By the end of 2018, McDonald hopes to have 1,000 locations.
3. McDonald Claims He’s ‘Not Particularly Concerned’ About Offending the Hispanic Community By Calling the Venture ‘Bodega’
Fast Company asked McDonald if he thought using “Bodega” as the name of the venture might be seen as culturally insensitive.
“I’m not particularly concerned about it,” he told the site. “We did surveys in the Latin American community to understand if they felt the name was a misappropriation of that term or had negative connotations, and 97% said ‘no’. It’s a simple name and I think it works.”
Frank Garcia, the chairman of the New York State Coalition of Hispanic Chamber of Commerce, who represents bodega owners in New York, told Fast Company that he would try to block McDonald from allowing them to install boxes in the city.
“I would ask my members not to allow these machines in any of their properties in New York State,” Garcia told the site. “And we would ask our Hispanic community not to use the service because they are not really bodegas. Real bodegas are all about human relationships within a community, having someone you know greet you and make the sandwich you like.”

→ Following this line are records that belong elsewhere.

-- ==== Sys2Proof/Machine/Assembler.lean ====
section
/-! DEFINITION. The assembler syntax (R50), the pseudo-instructions (R51), how many bytes follow a header (R43), and
the command sequences by which a host sends and receives one packet (R108). DESIGN CHOICE (log entry 14): what R50 leaves open of the
written form. -/

namespace Sys2Proof.Machine

/-- A piece of a line: a run of other characters, a quoted string, or a comma (R50, R51). -/
inductive AsmToken where
  | word (chars : List Char)
  | quoted (codes : List Nat)
  | comma
  deriving DecidableEq, Repr

/-- The run of characters read so far (last first), as a token in front of the others. -/
def flushWord (run : List Char) (rest : List AsmToken) : List AsmToken :=
  if run = [] then rest else .word run.reverse :: rest

/-- The tokens of a line. `quote` says whether the next character stands inside double quotes; a comment starts with
`;` outside them (R50). A string that is not closed gives nothing. -/
def tokens : List Char → (quote : Bool) → (run : List Char) → Option (List AsmToken)
  | [], true, _ => none
  | [], false, run => some (flushWord run [])
  | c :: cs, true, run =>
    if c = '"' then (tokens cs false []).map (.quoted (run.reverse.map Char.toNat) :: ·) else tokens cs true (c :: run)
  | c :: cs, false, run =>
    if c = ';' then some (flushWord run [])
    else if c = '"' then (tokens cs true []).map (flushWord run)
    else if c = ',' then (tokens cs false []).map fun ts => flushWord run (.comma :: ts)
    else if c = ' ' ∨ c = '\t' then (tokens cs false []).map (flushWord run)
    else tokens cs false (c :: run)

/-- The digits of R50's numbers, each at the place of its value; hexadecimal ones are read in either case (log
entry 14). -/
def numeralDigits : List Char := "0123456789abcdef".toList

/-- The numeral of a base, most significant digit first; nothing for no digit, or for a character that is none of the
base's digits (R50). -/
def numeral (base : Nat) (cs : List Char) : Option Nat :=
  if cs.isEmpty then none
  else (cs.mapM fun c => (numeralDigits.take base).idxOf? c.toLower).map (List.foldl (fun n d => base * n + d) 0)

/-- A number as R50 writes it: `0x` and a hexadecimal numeral, or a decimal one. -/
def numberOf (cs : List Char) : Option Nat :=
  if cs.take 2 = ['0', 'x'] then numeral 16 (cs.drop 2) else numeral 10 cs

/-- A token as an operand. -/
def operandOf : AsmToken → Option AsmOperand
  | .word chars => some ((numberOf chars).elim (.word (String.ofList chars)) .num)
  | .quoted codes => some (.text codes)
  | .comma => none

/-- Operands separated by commas. -/
def operandsOf : List AsmToken → Option (List AsmOperand)
  | [] => some []
  | [t] => (operandOf t).map ([·])
  | t :: .comma :: t' :: ts =>
    match operandOf t, operandsOf (t' :: ts) with
    | some o, some os => some (o :: os)
    | _, _ => none
  | _ => none

/-- A line of text as a line of the syntax (R50); nothing for a line without a command or with another form. -/
def readLine (line : String) : Option AsmLine :=
  match tokens line.toList false [] with
  | some (.word chars :: ts) => (operandsOf ts).map fun os => ⟨String.ofList chars, os⟩
  | _ => none

/-- `CRC.CLR`, `CRC.UPD b` for each byte, `CRC.RD`; and the loads (R51). -/
def expand (mnemonic : String) (bytes : List Byte) : Option (List Instr) :=
  if mnemonic = "PAY.LOAD" then some (.payClr :: bytes.map .payPush)
  else if mnemonic = "PKT.LOAD" then some (.pktClr :: bytes.map .pktPush)
  else if mnemonic = "CRC.OF" then some (.crcClr :: bytes.map .crcUpd ++ [.crcRd])
  else none

/-- The profile an operand names (R50). -/
def profileOperand : AsmOperand → Profile
  | .num _ => .p128
  | _ => .p1K

/-- The mode an operand names (R50). -/
def modeOperand : AsmOperand → IntegrityMode
  | .word w => if w = "CRC" then .crc else .sum
  | _ => .sum

/-- The command of a well-formed line (R47, R50). -/
def command (mnemonic : String) (operands : List AsmOperand) : Option Instr :=
  match operands with
  | [] =>
    [("CRC.CLR", Instr.crcClr), ("CRC.RD", .crcRd), ("SUM.CLR", .sumClr), ("SUM.RD", .sumRd), ("PAY.CLR", .payClr),
      ("PKT.CLR", .pktClr), ("RST", .rst), ("ST.RD", .stRd), ("RES.RD", .resRd), ("PLEN.RD", .plenRd),
      ("KLEN.RD", .klenRd)].lookup mnemonic
  | [.num n] =>
    [("CRC.UPD", Instr.crcUpd (BitVec.ofNat 8 n)), ("SUM.UPD", .sumUpd (BitVec.ofNat 8 n)),
      ("PAY.PUSH", .payPush (BitVec.ofNat 8 n)), ("PKT.PUSH", .pktPush (BitVec.ofNat 8 n)),
      ("PKT.RD", .pktRd (BitVec.ofNat 11 n)), ("HDR.CLS", .hdrCls (BitVec.ofNat 8 n))].lookup mnemonic
  | [.num n, m] => if mnemonic = "VAL" then some (.val (BitVec.ofNat 8 n) (modeOperand m)) else none
  | [.num n, p, m] =>
    if mnemonic = "ENC" then some (.enc (BitVec.ofNat 8 n) (profileOperand p) (modeOperand m)) else none
  | _ => none

/-- The commands a line stands for (R50, R51); nothing where the line is not well-formed: an assembler refuses a
value its field cannot hold (R129). -/
def assemble (l : AsmLine) : Option (List Instr) :=
  if l.wellFormed then
    match command l.mnemonic l.operands with
    | some i => some [i]
    | none => expand l.mnemonic ((l.operands.flatMap AsmOperand.loadCodes).map (BitVec.ofNat 8))
  else none

/-- The command words of a line of text (R50, R51). -/
def assembleText (line : String) : Option (List Word) :=
  match readLine line with
  | some l => (assemble l).map (·.map encode)
  | none => none

/-- How many bytes follow a header byte of a class, in the session's mode (R43, R85): nothing where the byte is no
header. -/
def bytesAfterHeader (headerClass : Nat) (mode : IntegrityMode) : Option Nat :=
  match headerClass with
  | 1 => some (2 + SIZE_128 + tlen mode)
  | 2 => some (2 + SIZE_1K + tlen mode)
  | 3 => some 0
  | 4 => some 0
  | _ => none

/-- PKT.RD of the indices `from` to `from + n - 1`, in order. -/
def readOut (start n : Nat) : List Instr := (List.range n).map fun k => .pktRd (BitVec.ofNat 11 (start + k))

/-- The commands that send one packet (R108): load the chunk, encode it, read the packet out. -/
def sendPacket (seq : Byte) (chunk : List Byte) (prof : Profile) (mode : IntegrityMode) : List Instr :=
  .payClr :: chunk.map .payPush ++ .enc seq prof mode :: readOut 0 (packetLength prof mode)

/-- The commands that present one received packet (R108): load the raw bytes, validate them. -/
def receivePacket (raw : List Byte) (expseq : Byte) (mode : IntegrityMode) : List Instr :=
  .pktClr :: raw.map .pktPush ++ [.val expseq mode]

/-- The commands that deliver the payload of an accepted packet (R108): indices 3 to 2+N. -/
def deliverPayload (prof : Profile) : List Instr := readOut 3 (size prof)

end Sys2Proof.Machine
end

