-- ==== Sys2Proof/Laws/Memory.lean ====
section
/-! SUPPORT. The laws of the byte memories: read after write, the canonical form, and what a filled memory holds. -/

namespace Sys2Proof.Machine

@[simp] theorem Memory.read_nil (a : Nat) : Memory.read [] a = none := rfl

theorem Memory.read_write_same (m : Memory) (a : Nat) (v : Byte) : (m.write a v).read a = some v := by
  induction m with
  | nil => simp [Memory.write, Memory.read]
  | cons c m ih =>
    obtain ⟨k, b⟩ := c
    simp only [Memory.write]
    split
    · simp [Memory.read]
    · split
      · simp [Memory.read]
      · simp [Memory.read, ih]; omega

theorem Memory.read_write_other (m : Memory) {a x : Nat} (v : Byte) (h : x ≠ a) :
    (m.write a v).read x = m.read x := by
  induction m with
  | nil => simp [Memory.write, Memory.read, h.symm]
  | cons c m ih =>
    obtain ⟨k, b⟩ := c
    simp only [Memory.write]
    split
    · simp [Memory.read, h.symm]
    · split
      · rename_i hk; subst hk; simp [Memory.read, h.symm]
      · simp [Memory.read, ih]

theorem Memory.readWord_writeWord (m : Memory) (a : Nat) (v : Word) : (m.writeWord a v).readWord a = some v := by
  have hw : beWord (v.extractLsb' 8 8) (v.extractLsb' 0 8) = v := by
    simpa [beWord] using BitVec.extractLsb'_append_extractLsb'_eq_extractLsb' (x := v) (start₁ := 0) (len₁ := 8) (start₂ := 8) (len₂ := 8) rfl
  simp [Memory.writeWord, Memory.readWord, Memory.read_write_same, Memory.read_write_other, hw]

theorem Memory.risesFrom_write {cap lo : Nat} {m : Memory} {a : Nat} (v : Byte) (hm : m.risesFrom cap lo = true)
    (hlo : lo ≤ a) (ha : a < cap) : (m.write a v).risesFrom cap lo = true := by
  induction m generalizing lo with
  | nil => simp [Memory.write, Memory.risesFrom, hlo, ha]
  | cons c m ih =>
    obtain ⟨k, b⟩ := c
    simp only [Memory.risesFrom, Bool.and_eq_true, decide_eq_true_eq] at hm
    simp only [Memory.write]
    split
    · rename_i h
      simp [Memory.risesFrom, hlo, ha, hm.1.2, hm.2]; omega
    · split
      · rename_i h; subst h; simp [Memory.risesFrom, hlo, ha, hm.2]
      · simp [Memory.risesFrom, hm.1.1, hm.1.2]
        exact ih hm.2 (by omega)

/-- Writing a cell of the memory keeps the canonical form. -/
theorem Memory.wf_write {cap : Nat} {m : Memory} {a : Nat} (v : Byte) (hm : m.wf cap = true) (ha : a < cap) :
    (m.write a v).wf cap = true :=
  Memory.risesFrom_write v hm (Nat.zero_le a) ha

theorem Memory.wf_writeWord {cap : Nat} {m : Memory} {a : Nat} (v : Word) (hm : m.wf cap = true) (ha : a + 1 < cap) :
    (m.writeWord a v).wf cap = true :=
  Memory.wf_write _ (Memory.wf_write _ hm (by omega)) ha

@[simp] theorem Memory.wf_nil (cap : Nat) : Memory.wf cap [] = true := rfl

theorem Memory.risesFrom_cellsFrom {cap a : Nat} {bs : List Byte} (h : a + bs.length ≤ cap) :
    (Memory.cellsFrom a bs).risesFrom cap a = true := by
  induction bs generalizing a with
  | nil => rfl
  | cons b bs ih =>
    simp only [List.length_cons] at h
    simp [Memory.cellsFrom, Memory.risesFrom, ih (a := a + 1) (by omega)]
    omega

/-- A packet stored from cell 0 up is in the canonical form. -/
theorem Memory.wf_cellsFrom {cap : Nat} {bs : List Byte} (h : bs.length ≤ cap) :
    (Memory.cellsFrom 0 bs).wf cap = true :=
  Memory.risesFrom_cellsFrom (by omega)

theorem Memory.read_cellsFrom (bs : List Byte) (a x : Nat) :
    (Memory.cellsFrom a bs).read x = if a ≤ x then bs[x - a]? else none := by
  induction bs generalizing a with
  | nil => simp [Memory.cellsFrom]
  | cons b bs ih =>
    simp only [Memory.cellsFrom, Memory.read, ih]
    by_cases h : a = x
    · subst h; simp
    · by_cases h2 : a ≤ x
      · have : x - a = (x - (a + 1)) + 1 := by omega
        simp [h, h2, this, show a + 1 ≤ x by omega]
      · simp [h, h2, show ¬ a + 1 ≤ x by omega]

theorem Memory.map_fst_cellsFrom (bs : List Byte) (a : Nat) :
    (Memory.cellsFrom a bs).map Prod.fst = List.range' a bs.length := by
  induction bs generalizing a with
  | nil => rfl
  | cons b bs ih => simp [Memory.cellsFrom, ih, List.range'_succ]

/-- A packet stored from cell 0 up fills exactly the cells below its length. -/
theorem Memory.filled_cellsFrom (bs : List Byte) : (Memory.cellsFrom 0 bs).filled bs.length := by
  simp [Memory.filled, Memory.map_fst_cellsFrom, List.range_eq_range']

theorem Memory.eq_cellsFrom_of_addresses {m : Memory} {a n : Nat} (h : m.map Prod.fst = List.range' a n) :
    m = Memory.cellsFrom a (m.map Prod.snd) := by
  induction m generalizing a n with
  | nil => rfl
  | cons c m ih =>
    cases n with
    | zero => simp at h
    | succ n =>
      simp only [List.map_cons, List.range'_succ, List.cons.injEq] at h
      obtain ⟨h1, h2⟩ := h
      simp only [List.map_cons, Memory.cellsFrom, ← h1]
      rw [← ih (a := c.1 + 1) (n := n) (by rw [h1]; exact h2)]

/-- A filled memory is its bytes, stored from cell 0 up. -/
theorem Memory.filled_eq_cellsFrom {m : Memory} {n : Nat} (h : m.filled n) :
    m = Memory.cellsFrom 0 (m.map Prod.snd) :=
  Memory.eq_cellsFrom_of_addresses (n := n) (by rw [h, List.range_eq_range'])

theorem Memory.filled_length {m : Memory} {n : Nat} (h : m.filled n) : m.length = n := by
  have := congrArg List.length h
  simpa using this

theorem Memory.filled_wf {m : Memory} {n cap : Nat} (h : m.filled n) (hn : n ≤ cap) : m.wf cap = true := by
  rw [Memory.filled_eq_cellsFrom h]
  apply Memory.wf_cellsFrom
  simp [Memory.filled_length h, hn]

/-- Reading a cell of a filled memory gives its byte, and nothing at or above the length. -/
theorem Memory.filled_read {m : Memory} {n : Nat} (h : m.filled n) (a : Nat) :
    m.read a = (m.map Prod.snd)[a]? := by
  conv_lhs => rw [Memory.filled_eq_cellsFrom h]
  simp [Memory.read_cellsFrom]

theorem Memory.write_cellsFrom_end (bs : List Byte) (a : Nat) (v : Byte) :
    (Memory.cellsFrom a bs).write (a + bs.length) v = Memory.cellsFrom a (bs ++ [v]) := by
  induction bs generalizing a with
  | nil => rfl
  | cons b bs ih =>
    simp only [Memory.cellsFrom, List.length_cons, List.cons_append, Memory.write]
    rw [if_neg (by omega), if_neg (by omega)]
    rw [show a + (bs.length + 1) = (a + 1) + bs.length by omega, ih]

/-- Appending a byte to a filled memory fills one cell more. -/
theorem Memory.filled_write {m : Memory} {n : Nat} (h : m.filled n) (v : Byte) : (m.write n v).filled (n + 1) := by
  have e := Memory.write_cellsFrom_end (m.map Prod.snd) 0 v
  rw [← Memory.filled_eq_cellsFrom h] at e
  simp only [List.length_map, Memory.filled_length h, Nat.zero_add] at e
  rw [e]
  have := Memory.filled_cellsFrom (m.map Prod.snd ++ [v])
  simpa [Memory.filled_length h] using this

theorem Memory.filled_nil : Memory.filled [] 0 := rfl

theorem Memory.readRange_cellsFrom (m : Memory) (bs : List Byte) (a : Nat)
    (h : ∀ k, k < bs.length → m.read (a + k) = bs[k]?) : m.readRange a bs.length = some bs := by
  induction bs generalizing a with
  | nil => rfl
  | cons b bs ih =>
    have h0 : m.read a = some b := by simpa using h 0 (by simp)
    have := ih (a + 1) fun k hk => by
      have := h (k + 1) (by simpa using hk)
      rw [show a + 1 + k = a + (k + 1) by omega, this]; simp
    simp [Memory.readRange, h0, this]

/-- What reading a range gives, where it gives anything: as many bytes as cells, each the byte of its cell. -/
theorem Memory.readRange_some {m : Memory} {a n : Nat} {bs : List Byte} (h : m.readRange a n = some bs) :
    bs.length = n ∧ ∀ k, k < n → m.read (a + k) = bs[k]? := by
  induction n generalizing a bs with
  | zero => simp only [Memory.readRange, Option.some.injEq] at h; subst h; simp
  | succ n ih =>
    simp only [Memory.readRange] at h
    split at h
    · cases h
    · rename_i b hb
      obtain ⟨bs', h', rfl⟩ := Option.map_eq_some_iff.1 h
      obtain ⟨hl, hr⟩ := ih h'
      refine ⟨by simp [hl], fun k hk => ?_⟩
      cases k with
      | zero => simpa using hb
      | succ k => rw [show a + (k + 1) = a + 1 + k by omega, hr k (by omega)]; simp

/-- Reading all the cells of a filled memory gives its bytes. -/
theorem Memory.filled_readRange {m : Memory} {n : Nat} (h : m.filled n) :
    m.readRange 0 n = some (m.map Prod.snd) := by
  have := Memory.readRange_cellsFrom m (m.map Prod.snd) 0 fun k _ => by rw [Nat.zero_add, Memory.filled_read h]
  simpa [Memory.filled_length h] using this

end Sys2Proof.Machine
end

A recent Bodega Association of the United States, Inc. survey found that there are 16,500 bodegas in New York City and 85 percent are owned by Latinos.
4. McDonald Co-Created Google Consumer Surveys & Worked at Google for 13 Years
McDonald worked at Google for 13 years, starting in 2003, after graduating from the University of California, San Diego, notes his LinkedIn page. He was also an adviser on Scoop Technologies and a Board Member of COMPAS Technology.
While at Google, McDonald specialized in consumer products and analytics. In 2012, McDonald and Brett Slatkin created Google Consumer Surveys, which helps businesses conduct market research.
“We hit upon this idea that instead of paying for content with your money, you could pay with your time for answering a one- or two-question market research survey; or at the time we had another idea, you could do what we called the human computation task, like labeling an image or categorizing a product,” McDonald explained to Forbes in 2013. “So we did this test in 2010 with the Huffington Post and we saw that people were happy to answer the market research questions and they weren’t so pleased with doing the human computation tasks.”
Notably, in that interview, McDonald said Google was trying to make products to help all businesses, including a “Mom and Pop shop on the corner.”
“Really we’re just trying to build a product where businesses of all sizes can use data to make data-driven decisions for their companies, whether that’s a Mom and Pop shop on the corner or a big company, everyone can use this service,” he told Forbes. “I think once you understand the power of that data and how to use it, you can build better products.”
McDonald was also produce lead on GMail and product manager for Google Ads Optimization. He also worked on Google Checkout and AdWords.
5. Rajan Also Worked at Google & Is a Graduate of Columbia University
In 2012, Rajan earned a B.S. in Biomedical/Medical Engineering from the University of Southern California. In 2013, he earned his Masters of Science in Computer Science from Columbia University in New York.
Rajan also worked at MightyHive, Summit Securities Group and Waterfall Mobile.